> **What is required**
State only how many lines below include the word "lost".

══ Data ══

/-- The compare unit at an arriving sample (R29): A first, then B with its value after the first match; each match
toggles the gate and advances the other value where INC is not 0. The table of R29, row by row. A sample of a
CAPTURE transaction, within its announced count, on a CAPTURING port (R29, R30, R32, R33, R36, R39): the compare
unit's gate decides; a gated-out sample only moves the position; a kept one joins the FIFO and the take, ends a
dropout run and is metered, its block completed when the block count reaches N; one that finds the FIFO full is
dropped into the dropout run. A sample that meets a limit stops the stream in its own event, with its TAKE_STOPPED
notice, TAKE_FULL before POSITION_LIMIT. The store's consequences follow in the same event. On a slot that is NONE
or CLOSING the sample is counted as discarded and has no other effect; three bytes after the announced count are
ignored (R28). That the position, and with it the live level entry's, advances at a sample that ends in TAKE_FULL too
is the model's choice (DEDUCED, unsafe, log 16). -/
def Obligations.CaptureSampleIsGated : Prop :=
  (∀ st : Stream,
      (st.a = st.pos → st.b ≠ st.pos → st.b + st.inc ≠ st.pos →
        compared st = (toggled st.gate, st.a, st.b + st.inc)) ∧
      (st.a = st.pos → st.inc = 0 → st.b = st.pos → compared st = (st.gate, st.a, st.b)) ∧
      (st.a = st.pos → st.inc ≠ 0 → st.b = st.pos → compared st = (toggled st.gate, st.a, st.pos + st.inc)) ∧
      (st.a ≠ st.pos → st.b = st.pos → compared st = (toggled st.gate, st.a + st.inc, st.b)) ∧
      (st.a = st.pos → st.inc ≠ 0 → st.b + st.inc = st.pos → compared st = (st.gate, st.pos + st.inc, st.pos)) ∧
      (st.a ≠ st.pos → st.b ≠ st.pos → compared st = (st.gate, st.a, st.b))) ∧
  (∀ (s : State) (p : Port) (low middle high : Byte) (x : Int) (free announced arrived discarded : Nat)
    (found : Option (Byte × BitVec 16)) (st : Stream) (r r' : Take) (g : Gate) (kept dropped last : Bool)
    (closed : Option Nat) (energy count n length : Nat),
    s.ports[p].xfer = .capture free announced arrived found discarded → arrived < announced → s.captures[p] = some st →
    st.closing = false → s.takes[st.take] = some r → x = (high ++ middle ++ low).toInt →
    g = (compared st).1 → kept = (g == .opened && decide (st.fifo.length < 4096)) →
    dropped = (g == .opened && decide (4096 ≤ st.fifo.length)) → closed = (if kept then st.run else none) →
    r' = (if g = st.gate then r else gateMark g st.pos r) → last = (st.pos == BitVec.allOnes 32) →
    energy = (if kept then st.energy + energyOf (x - shiftRight (15 * st.prev) 4) else st.energy) →
    count = (if kept then st.count + 1 else st.count) → n = blockLength (titleRate s r.title) →
    length = (if kept then r.length + 1 else r.length) →
      ∃ u, exec (.captureSample p (low, middle, high)) s = .next (commit s (
          if 2 ^ 28 ≤ length then notify p (notice .takeStopped st.take.val 2 length) (stopStream p .takeFull u)
          else if last then notify p (notice .takeStopped st.take.val 3 length) (stopStream p .positionLimit u)
          else u)) ∧
        u.captures[p] = some { st with
          pos := if last then st.pos else st.pos + 1, atLimit := last, gate := g
          a := (compared st).2.1, b := (compared st).2.2
          fifo := if kept then st.fifo ++ [x] else st.fifo
          run := if kept then none else if dropped then some (st.run.getD 0 + 1) else st.run
          prev := if kept then x else st.prev
          energy := if n ≤ count then 0 else energy
          count := if n ≤ count then 0 else count
          largest := if kept then max st.largest x.natAbs else st.largest } ∧
        u.levels[p] = { s.levels[p] with
          gate := g, position := if last then st.pos else st.pos + 1
          peak := if kept then amplitudeCode (max st.largest x.natAbs) else s.levels[p].peak
          lastBlock := if n ≤ count then loudnessCode (energy / n) else s.levels[p].lastBlock } ∧
        u.takes[st.take] = some { (match closed with
            | none => r'
            | some k => appendMark ⟨.dropout, r.length, k⟩ r') with
          length := length
          peak := if kept then amplitudeCode (max st.largest x.natAbs) else r.peak
          dropout := r.dropout || dropped
          dropoutTotal := if dropped then min (2 ^ 32 - 1) (r.dropoutTotal + 1) else r.dropoutTotal } ∧
        u.ports[p] = { (match closed with
            | none => s.ports[p]
            | some k => pushNotice (notice .dropout st.take.val 0 k) s.ports[p]) with
          xfer := .capture free announced (arrived + 1) found discarded
          sent := clockedOut (s.ports[p].sent.length + 3) (u16 free) } ∧
        u.store = s.store ∧ u.titles = s.titles ∧ u.chapters = s.chapters ∧ u.queue = s.queue ∧ u.lanes = s.lanes ∧
        u.profiles = s.profiles ∧ u.pending = s.pending ∧
        (∀ k : TakeId, k ≠ st.take → u.takes[k] = s.takes[k]) ∧
        ∀ q : Port, q ≠ p → u.captures[q] = s.captures[q] ∧ u.levels[q] = s.levels[q] ∧ u.ports[q] = s.ports[q]) ∧
  ∀ (s : State) (p : Port) (low middle high : Byte) (free announced arrived discarded : Nat)
    (found : Option (Byte × BitVec 16)), s.ports[p].xfer = .capture free announced arrived found discarded →
      (arrived < announced → (∀ st, s.captures[p] = some st → st.closing = true) →
        exec (.captureSample p (low, middle, high)) s = .next (commit s (modPort p (fun ps => { ps with
          xfer := .capture free announced (arrived + 1) found (discarded + 1)
          sent := clockedOut (ps.sent.length + 3) (u16 free) }) s))) ∧
      (announced ≤ arrived → exec (.captureSample p (low, middle, high)) s =
        .next (setSent p (clockedOut (s.ports[p].sent.length + 3) (u16 free)) s))

/-- TAKE_FULL, POSITION_LIMIT, TAKE_CLOSED and LIVE_BLOCK where they are due (R36, R38, R39): a stop with its reason
and its TAKE_STOPPED notice; a drained take CLOSED with its TAKE_CLOSED notice; a full live block measured. A step
of the capture unit, of the store or of a lane that is not due changes nothing but what an event's end always does
(log 3): TAKE_FULL, POSITION_LIMIT, TAKE_CLOSED, LIVE_BLOCK, METER_BLOCK, MEASURE_END, ENCODE_END end in the store's
consequences alone; the completion of an operation that is not in progress, and a step of an IDLE lane, change
nothing at all. (BACKGROUND_ERASE_COMPLETE on an IDLE array is log 11.) -/
def Obligations.CaptureStepsWhenDue : Prop :=
  ((∀ (s : State) (p : Port) (st : Stream) (r : Take), s.captures[p] = some st → s.takes[st.take] = some r →
      st.closing = false → 2 ^ 28 ≤ r.length → exec (.takeFull p) s =
        .next (commit s (notify p (notice .takeStopped st.take.val 2 r.length) (stopStream p .takeFull s)))) ∧
    (∀ (s : State) (p : Port) (st : Stream) (r : Take), s.captures[p] = some st → s.takes[st.take] = some r →
      st.closing = false → st.atLimit = true → exec (.positionLimit p) s =
        .next (commit s (notify p (notice .takeStopped st.take.val 3 r.length) (stopStream p .positionLimit s)))) ∧
    (∀ (s : State) (p : Port) (st : Stream) (r : Take) (reason : StopReason), s.captures[p] = some st →
      s.takes[st.take] = some r → st.closing = true → st.fifo = [] → inStore (.stream p) s.store = false →
      r.stopReason = some reason → exec (.takeClosed p) s =
        .next (commit s (notify p (notice .takeClosed st.take.val (stopCode reason) r.length)
          (modLevel p (fun e => { e with present := false })
            (setStream p none (setTake st.take (some { r with state := .closed, port := none }) s)))))) ∧
    ∀ (s : State) (p : Port) (st : Stream) (r : Take), s.captures[p] = some st → s.takes[st.take] = some r →
      st.closing = false → blockLength (titleRate s r.title) ≤ st.count → exec (.liveBlock p) s =
        .next (commit s (modLevel p (fun e => { e with
            lastBlock := loudnessCode (st.energy / blockLength (titleRate s r.title)) })
          (setStream p (some { st with energy := 0, count := 0 }) s)))) ∧
  (∀ (s : State) (p : Port) (st : Stream) (r : Take), s.captures[p] = some st → s.takes[st.take] = some r →
    (r.length < 2 ^ 28 → exec (.takeFull p) s = .next (commit s s)) ∧
    (st.atLimit = false → exec (.positionLimit p) s = .next (commit s s)) ∧
    (st.closing = false ∨ st.fifo ≠ [] ∨ inStore (.stream p) s.store = true → exec (.takeClosed p) s = .next (commit s s)) ∧
    (st.count < blockLength (titleRate s r.title) → exec (.liveBlock p) s = .next (commit s s))) ∧
  (∀ (s : State) (p : Port), s.captures[p] = none → exec (.takeFull p) s = .next (commit s s) ∧
    exec (.positionLimit p) s = .next (commit s s) ∧ exec (.takeClosed p) s = .next (commit s s) ∧
    exec (.liveBlock p) s = .next (commit s s)) ∧
  (∀ s : State, s.store.array = .idle → exec .pageReadComplete s = .next s ∧ exec .capturePageProgrammed s = .next s ∧
    exec .outputPageProgrammed s = .next s ∧ exec .builtInEraseComplete s = .next s) ∧
  ∀ (s : State) (l : Lane), s.lanes[l] = none → exec (.measureSample l) s = .next s ∧ exec (.encodeFrame l) s = .next s ∧
    exec (.measureEnd l) s = .next (commit s s) ∧ exec (.encodeEnd l) s = .next (commit s s) ∧
    exec (.meterBlock l) s = .next (commit s s)

/-! ### The store -/

/-- PURGE frees every take, every stream, every job, every entry and every chapter that is not PUBLISHED; a
PUBLISHED chapter keeps its state, assembled length, result group and output with its script cleared; a title keeps
its PUBLISHED chapters, and is dropped when it has none (R84, R21, R44). Profiles stay. The blocks let go join the
tail of the DIRTY pool: each freed chapter's in ascending id, then each freed take's chain in ascending id; their
number stands in the payload (a script cleared already is not counted, R86). Before the store's consequences each
port gets its notices in order: TAKE_STOPPED with detail PURGED where it had a stream, then, where it subscribes,
CHAPTER_STATE with detail FREE and reason PURGED for each freed chapter, ascending (R84, R85, R44, R12). A stream on
a freed take or on a freed chapter's output becomes DETACHED, any other stays, those on PUBLISHED outputs among them
(R85, R180, R181). Of a source that is gone a LOADED page is dropped, a PROGRAMMING page completes for no source, a
built-in erase completes for no allocation, and a page read is discarded (R72, R79, R80, R85). -/
def Obligations.PurgeClearsTheWorkingArea : Prop :=
  ∀ (s : State) (p : Port) (freed : List ChapterId) (blocks : List Nat) (lost : Port → Bool),
    Takes s p .purge [] → PositionLaw s → QueueLaw s →
    freed = (List.finRange 64).filter (fun c => s.chapters[c].any fun r => r.state != .published) →
    blocks = freed.flatMap (heldBlocks s) ++ (List.finRange 128).flatMap (takeChain s) →
    (∀ q, lost q = (match s.ports[q].stream with
      | .active a => (match a.source with
        | .take k => s.takes[k].isSome
        | .output c => freed.contains c && (s.chapters[c].bind ownedOutput).isSome)
      | _ => false)) →
    ∃ payload u t, t = settle u ∧ exec (.purge p []) s = Responds p .purge .accepted payload s t ∧
      (∀ k : TakeId, t.takes[k] = none) ∧ (∀ q : Port, t.captures[q] = none) ∧ (∀ l : Lane, t.lanes[l] = none) ∧
      t.queue = [] ∧ t.profiles = s.profiles ∧
      (∀ q : Port, t.levels[q] =
        if s.captures[q] = none then s.levels[q] else { s.levels[q] with present := false }) ∧
      (∀ c : ChapterId, t.chapters[c].map (fun r => { r with position := 0 }) =
        (s.chapters[c].filter fun r => r.state == .published).map fun r =>
          { r with position := 0, slots := Vector.replicate 32 Step.blank, cursor := 0, scriptCleared := true }) ∧
      (∀ k : TitleNo, t.titles[k] = (s.titles[k].map fun r =>
          { r with takeCount := 0, chapters := r.chapters.filter fun c =>
              s.chapters[c].any fun x => x.state == .published }).filter fun r => r.chapters != []) ∧
      u.store.dirty = s.store.dirty ++ blocks ∧ u.store.erased = s.store.erased ∧
      (∀ q : Port, u.ports[q].stream = (if lost q then .detached else s.ports[q].stream) ∧
        u.ports[q].xfer = (if lost q then unlink s.ports[q].xfer else s.ports[q].xfer)) ∧
      (∀ src : Source, SourcePresent s src →
        (∀ (i : Fin 2) page bytes target, s.store.buffers[i] = .loaded src page bytes target → u.store.buffers[i] = .free) ∧
        (∀ (i : Fin 2) gone page slot bytes, s.store.buffers[i] = .programming src gone page slot bytes →
          u.store.buffers[i] = .programming src true page slot bytes) ∧
        ∀ b gone, s.store.array = .erasing b (.builtIn src) gone → u.store.array = .erasing b (.builtIn src) true) ∧
      (∀ l gone slot, s.lanes[l] ≠ none → s.store.array = .reading (.lane l) gone slot →
        u.store.array = .reading (.lane l) true slot) ∧
      (∀ q gone slot, s.store.array = .reading (.port q) gone slot →
        u.store.array = .reading (.port q) (gone || lost q) slot) ∧
      (∀ q : Port, ∃ first : PortState,
        first = (match s.captures[q] with
          | none => s.ports[q]
          | some st => pushNotice (notice .takeStopped st.take.val 4 (((s.takes[st.take]).map (·.length)).getD 0)) s.ports[q]) ∧
        (u.ports[q].notices, u.ports[q].lost) =
          (fun ps : PortState => (ps.notices, ps.lost)) (freed.foldl (fun ps c =>
            if s.ports[q].subs.getLsbD 0 then pushNotice (notice .chapterState c.val 0 16) ps else ps) first)) ∧
      payload = u8 ((List.finRange 128).filter fun k => s.takes[k].isSome).length ++ u8 freed.length ++
        u8 ((List.finRange 64).filter fun c => s.chapters[c].any fun r => r.state == .published && !r.scriptCleared).length ++
        u8 ((List.finRange 8).filter fun k => s.titles[k].isSome && t.titles[k].isNone).length ++ u16 blocks.length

═══

> **Reply to the task**
7